Slade Joseph F, Geissler William B, Gutow Andrew P, Merrell Greg A
Department of Orthopaedics and Surgery, Yale University School of Medicine, Guilford, CT 06437, USA.
J Bone Joint Surg Am. 2003;85-A Suppl 4:20-32. doi: 10.2106/00004623-200300004-00003.
Preliminary reports have indicated that selected scaphoid nonunions-i.e., those that are well aligned and without extensive sclerosis or bone resorption at the nonunion site-can be treated effectively with internal fixation alone. We examined the feasibility of percutaneous fixation in a series of such nonunions.
A consecutive series of fifteen patients with fibrous union or nonunion of a carpal scaphoid fracture with minimal sclerosis or resorption at the nonunion site were treated with rigid fixation alone (without bone graft) with a headless compression screw inserted with a dorsal percutaneous technique.
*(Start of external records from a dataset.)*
-- ==== Sys2Proof/Laws/Invariant.lean ====
section
/-! SUPPORT. Which updates keep which part of a sound state. -/

namespace Sys2Proof.Machine

variable {s t : State}

/-! ### Registers -/

/-- Every register is sound. -/
def State.allRegs (s : State) : Prop := ∀ r : RegIx, s.regSound (s.regAt r.toNat) = true

theorem State.regSound_raw (v : Nat) : s.regSound { val := v % 2 ^ s.par.bits, tag := .raw } = true := by
  simp [State.regSound, Nat.mod_lt]

theorem State.regSound_congr (hp : t.par = s.par) (hc : t.ctx = s.ctx) (r : Reg) : t.regSound r = s.regSound r := by
  simp [State.regSound, hp, State.ctxAt, hc]

/-- Registers of a state that differs elsewhere only. -/
theorem State.allRegs_congr (hp : t.par = s.par) (hc : t.ctx = s.ctx) (hx : t.x = s.x) (h : s.allRegs) : t.allRegs := by
  intro r; rw [State.regSound_congr hp hc, State.regAt_of_x hx]; exact h r

theorem State.allRegs_setRegs {n : Nat} {rs : List Reg} (h : s.allRegs)
    (hrs : ∀ r ∈ rs, s.regSound { val := r.val % 2 ^ s.par.bits, tag := r.tag } = true) : (s.setRegs n rs).allRegs := by
  intro r
  rw [State.regSound_congr (State.setRegs_par s n rs) (State.setRegs_ctx s n rs), State.regAt_setRegs]
  split
  · rename_i hin
    have hlt : r.toNat - n < rs.length := by omega
    have := hrs _ (List.getElem_mem hlt)
    simpa [List.getD, hlt] using this
  · exact h r

theorem State.allRegs_setReg {n v : Nat} {g : Tag} (h : s.allRegs)
    (hv : s.regSound { val := v % 2 ^ s.par.bits, tag := g } = true) : (s.setReg n v g).allRegs := by
  have := State.allRegs_setRegs (n := n) (rs := [{ val := v, tag := g }]) h (by simpa using hv)
  exact this

theorem State.allRegs_setRaw {r : RegIx} {v : Nat} (h : s.allRegs) : (s.setRaw r v).allRegs :=
  State.allRegs_setReg h (State.regSound_raw v)

/-- A stored form of a field in use is sound (R25). -/
theorem State.regSound_rep {f : FieldView} (hroot : s.ctxAt f.root = some f.ctx) (hpos : 0 < f.ctx.m) (a : Nat) :
    s.regSound { val := s.repOf f a % 2 ^ s.par.bits, tag := f.tag } = true := by
  have h1 : s.repOf f a % 2 ^ s.par.bits < f.ctx.m :=
    Nat.lt_of_le_of_lt (Nat.mod_le _ _) (Ctx.rep_lt hpos _ _)
  simp [State.regSound, FieldView.tag, hroot, h1, Nat.mod_lt]

theorem State.allRegs_setFp {f : FieldView} {r : RegIx} {a : Nat} (h : s.allRegs) (hroot : s.ctxAt f.root = some f.ctx)
    (hpos : 0 < f.ctx.m) : (s.setFp f r a).allRegs :=
  State.allRegs_setReg h (State.regSound_rep hroot hpos a)

theorem State.allRegs_setElem {f : FieldView} {n : Nat} {a : Elem} (h : s.allRegs) (hroot : s.ctxAt f.root = some f.ctx)
    (hpos : 0 < f.ctx.m) : (s.setElem f n a).allRegs := by
  refine State.allRegs_setRegs h fun r hr => ?_
  simp only [List.mem_map] at hr
  obtain ⟨j, _, rfl⟩ := hr
  exact State.regSound_rep hroot hpos _

theorem State.ctxAt_congr (hc : t.ctx = s.ctx) (c : CtxIx) : t.ctxAt c = s.ctxAt c := by simp [State.ctxAt, hc]

theorem State.allRegs_setElems {f : FieldView} {n : Nat} {es : List Elem} (h : s.allRegs)
    (hroot : s.ctxAt f.root = some f.ctx) (hpos : 0 < f.ctx.m) : (s.setElems f n es).allRegs := by
  induction es generalizing s n with
  | nil => exact h
  | cons a rest ih =>
    refine ih (State.allRegs_setElem h hroot hpos) ?_
    rw [State.ctxAt_congr (State.setElem_ctx s f n a)]; exact hroot

theorem State.allRegs_setPair {f : FieldView} {n : Nat} {p : Elem × Elem} (h : s.allRegs)
    (hroot : s.ctxAt f.root = some f.ctx) (hpos : 0 < f.ctx.m) : (s.setPair f n p).allRegs :=
  State.allRegs_setElem (State.allRegs_setElem h hroot hpos)
    ((State.ctxAt_congr (State.setElem_ctx s f n _) _).trans hroot) hpos

theorem State.allRegs_setPoint {f : FieldView} {n : Nat} {p : JPoint} (h : s.allRegs)
    (hroot : s.ctxAt f.root = some f.ctx) (hpos : 0 < f.ctx.m) : (s.setPoint f n p).allRegs :=
  State.allRegs_setElem
    (State.allRegs_setElem (State.allRegs_setElem h hroot hpos)
      ((State.ctxAt_congr (State.setElem_ctx s f n _) _).trans hroot) hpos)
    ((State.ctxAt_congr (by simp) _).trans hroot) hpos

/-- The coordinates of registers tagged for a field in use are below p (R25). -/
theorem State.coordAt_lt {f : FieldView} {n : Nat} (h : s.allRegs) (hroot : s.ctxAt f.root = some f.ctx)
    (hpos : 0 < f.ctx.m) (hn : n < 64) (ht : (s.regAt n).tag = f.tag) : s.coordAt f n < f.ctx.m := by
  have hr := h (BitVec.ofNat 6 n)
  have hnn : (BitVec.ofNat 6 n).toNat = n := by simp; omega
  rw [hnn] at hr
  simp only [State.regSound, ht, FieldView.tag, hroot, Bool.and_eq_true, decide_eq_true_eq] at hr
  exact Ctx.logical_lt hpos hr.2

/-! ### Contexts -/

theorem Ctx.sound_admitted {par : Params} {e : Ctx} (h : e.sound par = true) : e.admitted := by
  simp only [Ctx.sound, Bool.and_eq_true, decide_eq_true_eq] at h
  obtain ⟨⟨h1, _⟩, _⟩ := h
  unfold Ctx.admitted
  unfold Ctx.strat Ctx.isMont at h1
  cases hr : e.red <;> simp [hr, strategyAdmits] at h1 ⊢ <;> exact h1

theorem Ctx.sound_lt {par : Params} {e : Ctx} (h : e.sound par = true) : e.m < 2 ^ par.bits := by
  simp only [Ctx.sound, Bool.and_eq_true, decide_eq_true_eq] at h
  exact h.1.2

/-- What CTXDEF writes is sound (R180). -/
theorem makeCtx_sound {par : Params} {strat : Strategy} {m : Nat} (h : strategyAdmits strat m = true)
    (hm : m < 2 ^ par.bits) : (makeCtx par strat m).sound par = true := by
  have hs : (makeCtx par strat m).strat = strat := by cases strat <;> rfl
  have hm' : (makeCtx par strat m).m = m := rfl
  simp [Ctx.sound, hs, hm', h, hm]

/-! ### Parts of a sound state -/

namespace State.Inv

theorem par (h : s.Inv) : s.par.valid = true := h.1
theorem regs (h : s.Inv) : s.allRegs := h.2.1
theorem acc (h : s.Inv) : s.acc < 2 ^ (2 * s.par.bits) := h.2.2.1
theorem pc (h : s.Inv) : s.pc.toNat ≤ 2 ^ 18 := h.2.2.2.1
theorem faultRegs (h : s.Inv) : s.faultRegsSound = true := h.2.2.2.2.1
theorem window (h : s.Inv) : s.windowSound = true := h.2.2.2.2.2.1
theorem ctx (h : s.Inv) : ∀ c, s.ctxEntrySound c = true := h.2.2.2.2.2.2.1
theorem twr (h : s.Inv) : ∀ t, s.towerLevelSound t = true := h.2.2.2.2.2.2.2.1
theorem crv (h : s.Inv) : ∀ i, s.curveEntrySound i = true := h.2.2.2.2.2.2.2.2.1
theorem prg (h : s.Inv) : s.pairingSound = true := h.2.2.2.2.2.2.2.2.2.1
theorem pre (h : s.Inv) : ∀ n, s.slotSound n = true := h.2.2.2.2.2.2.2.2.2.2.1
theorem cm (h : s.Inv) : memorySound s.par.cmWords s.cm = true := h.2.2.2.2.2.2.2.2.2.2.2.1
theorem dm (h : s.Inv) : memorySound s.par.dmBytes s.dm = true := h.2.2.2.2.2.2.2.2.2.2.2.2

end State.Inv

theorem State.Inv.ctx_sound (h : s.Inv) {c : CtxIx} {e : Ctx} (he : s.ctxAt c = some e) : e.sound s.par = true := by
  have := h.ctx c
  simpa [State.ctxEntrySound, he] using this

/-- The context of a field in use is sound. -/
theorem State.Inv.field_ctx (h : s.Inv) {x : Tier} {f : FieldView} (hf : s.fieldOf x = some f) :
    s.ctxAt f.root = some f.ctx ∧ f.ctx.admitted ∧ f.ctx.m < 2 ^ s.par.bits :=
  have hr := State.fieldOf_root hf
  ⟨hr, Ctx.sound_admitted (h.ctx_sound hr), Ctx.sound_lt (h.ctx_sound hr)⟩

theorem State.Inv.val_lt (h : s.Inv) (r : RegIx) : s.val r < 2 ^ s.par.bits := by
  have := h.regs r
  simp only [State.regSound, Bool.and_eq_true, decide_eq_true_eq] at this
  exact this.1

/-- A register tagged FP(c) names a valid context and holds a value below its modulus (R25). -/
theorem State.Inv.tagged_lt (h : s.Inv) {r : RegIx} {c : CtxIx} (ht : s.tag r = .fp c) :
    ∃ e, s.ctxAt c = some e ∧ s.val r < e.m := by
  have := h.regs r
  rw [State.tag] at ht
  simp only [State.regSound, ht, Bool.and_eq_true] at this
  cases hc : s.ctxAt c with
  | none => simp [hc] at this
  | some e => exact ⟨e, rfl, by simpa [hc, State.val] using this.2⟩

/-- A change of registers, accumulator, flags, PC, run state, fault registers, window and data memory keeps soundness when
the changed parts are sound. -/
theorem State.Inv.of_data (h : s.Inv) (hpar : t.par = s.par) (hctx : t.ctx = s.ctx) (htwr : t.twr = s.twr)
    (hcrv : t.crv = s.crv) (hprg : t.prg = s.prg) (hpre : t.pre = s.pre) (hcm : t.cm = s.cm)
    (hregs : t.allRegs) (hacc : t.acc < 2 ^ (2 * t.par.bits)) (hpc : t.pc.toNat ≤ 2 ^ 18)
    (hfault : t.faultRegsSound = true) (hwin : t.windowSound = true) (hdm : memorySound t.par.dmBytes t.dm = true) :
    t.Inv := by
  have hf := State.fieldOf_congr hctx htwr
  have hres := State.resolve_congr hctx htwr
  have hp := State.pairingOf_congr hctx htwr hcrv hprg
  refine ⟨hpar ▸ h.par, hregs, hacc, hpc, hfault, hwin, ?_, ?_, ?_, ?_, ?_, ?_, hdm⟩
  · intro c; simpa [State.ctxEntrySound, State.ctxAt, hctx, hpar] using h.ctx c
  · intro c
    have := h.twr c
    simpa [State.towerLevelSound, State.towerSound, State.twrAt, htwr, hf, hres, State.validTowers] using this
  · intro c
    have := h.crv c
    simpa [State.curveEntrySound, State.curveSound, State.crvAt, hcrv, hf, hpar] using this
  · have := h.prg
    have htb : ∀ n x, t.tiersBelow n x = s.tiersBelow n x := by
      intro n
      induction n with
      | zero => intro x; rfl
      | succ n ih => intro x; cases x <;> simp [State.tiersBelow, State.twrAt, htwr, ih]
    simpa [State.pairingSound, hprg, hp, hpar, pairingStructure, htb] using this
  · intro c
    have := h.pre c
    simpa [State.slotSound, State.preAt, hpre, hprg] using this
  · rw [hpar, hcm]; exact h.cm

/-- Fault entry keeps soundness (R356). -/
theorem State.Inv.takeFault (h : s.Inv) (k : FaultKind) (w : Word) : (s.takeFault k w).Inv :=
  h.of_data (t := s.takeFault k w) rfl rfl rfl rfl rfl rfl rfl (State.allRegs_congr (s := s) rfl rfl rfl h.regs) h.acc h.pc
    (by simp [State.faultRegsSound, FaultKind.code_ne_zero]) h.window h.dm

/-! ### Memories -/

theorem memorySound_iff {α : Type} {size : Nat} {m : List (Nat × α)} :
    memorySound size m = true ↔ Memory.wf m = true ∧ ∀ e ∈ m, e.1 < size := by
  simp [memorySound]

theorem memorySound_store {α : Type} {size : Nat} {m : List (Nat × α)} {a : Nat} {v : α} (h : memorySound size m = true)
    (ha : a < size) : memorySound size (Memory.store m a v) = true := by
  rw [memorySound_iff] at h ⊢
  refine ⟨Memory.store_wf _ _ _ h.1, fun e he => ?_⟩
  rcases Memory.mem_store he with h1 | h1
  · omega
  · exact h.2 e h1

theorem memorySound_storeAll {α : Type} {size : Nat} {m : List (Nat × α)} {a : Nat} {vs : List α}
    (h : memorySound size m = true) (ha : a + vs.length ≤ size) : memorySound size (Memory.storeAll m a vs) = true := by
  induction vs generalizing m a with
  | nil => exact h
  | cons v rest ih =>
    simp only [List.length_cons] at ha
    exact ih (memorySound_store h (by omega)) (by omega)

/-- An admitted write keeps data memory sound (R73). -/
theorem State.memorySound_putBytes {a : Nat} {bs : List Byte} (h : memorySound s.par.dmBytes s.dm = true)
    (ha : s.admits a bs.length = true) : memorySound s.par.dmBytes (s.putBytes a bs).dm = true := by
  simp only [State.admits, Bool.and_eq_true, decide_eq_true_eq] at ha
  exact memorySound_storeAll h ha.2

theorem State.Inv.dm_wf (h : s.Inv) : Memory.wf s.dm = true := (memorySound_iff.mp h.dm).1

theorem State.Inv.cm_wf (h : s.Inv) : Memory.wf s.cm = true := (memorySound_iff.mp h.cm).1

end Sys2Proof.Machine
end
Clinical examination, standard radiographs, and computed tomography scans confirmed union in all patients at an average of fourteen weeks. Nonunions treated less than six months after the injury healed faster than those treated later (p < 0.02). According to the Mayo modified wrist score, there were twelve excellent and three good results.
The results in our series were due to careful examination and grading of the scaphoid nonunions preoperatively. The findings in this small series support the observation in earlier reports that percutaneous repair of selected scaphoid nonunions requires only rigid fixation to achieve healing.
初步报告表明,某些舟骨不愈合——即那些对线良好且不愈合部位无广泛硬化或骨质吸收的情况——仅用内固定即可有效治疗。我们研究了经皮固定治疗一系列此类不愈合的可行性。
连续15例腕舟骨骨折纤维性愈合或不愈合且不愈合部位硬化或吸收轻微的患者,采用经皮背侧技术插入无头加压螺钉单纯进行坚强固定(不植骨)治疗。
临床检查、标准X线片和计算机断层扫描证实所有患者平均在14周时达到愈合。受伤后不到6个月治疗的不愈合比之后治疗的愈合更快(p<0.02)。根据Mayo改良腕关节评分,结果为12例优,3例良。
我们系列研究的结果归因于术前对舟骨不愈合进行仔细检查和分级。这个小系列研究的结果支持了早期报告中的观察结果,即经皮修复某些舟骨不愈合仅需坚强固定即可实现愈合。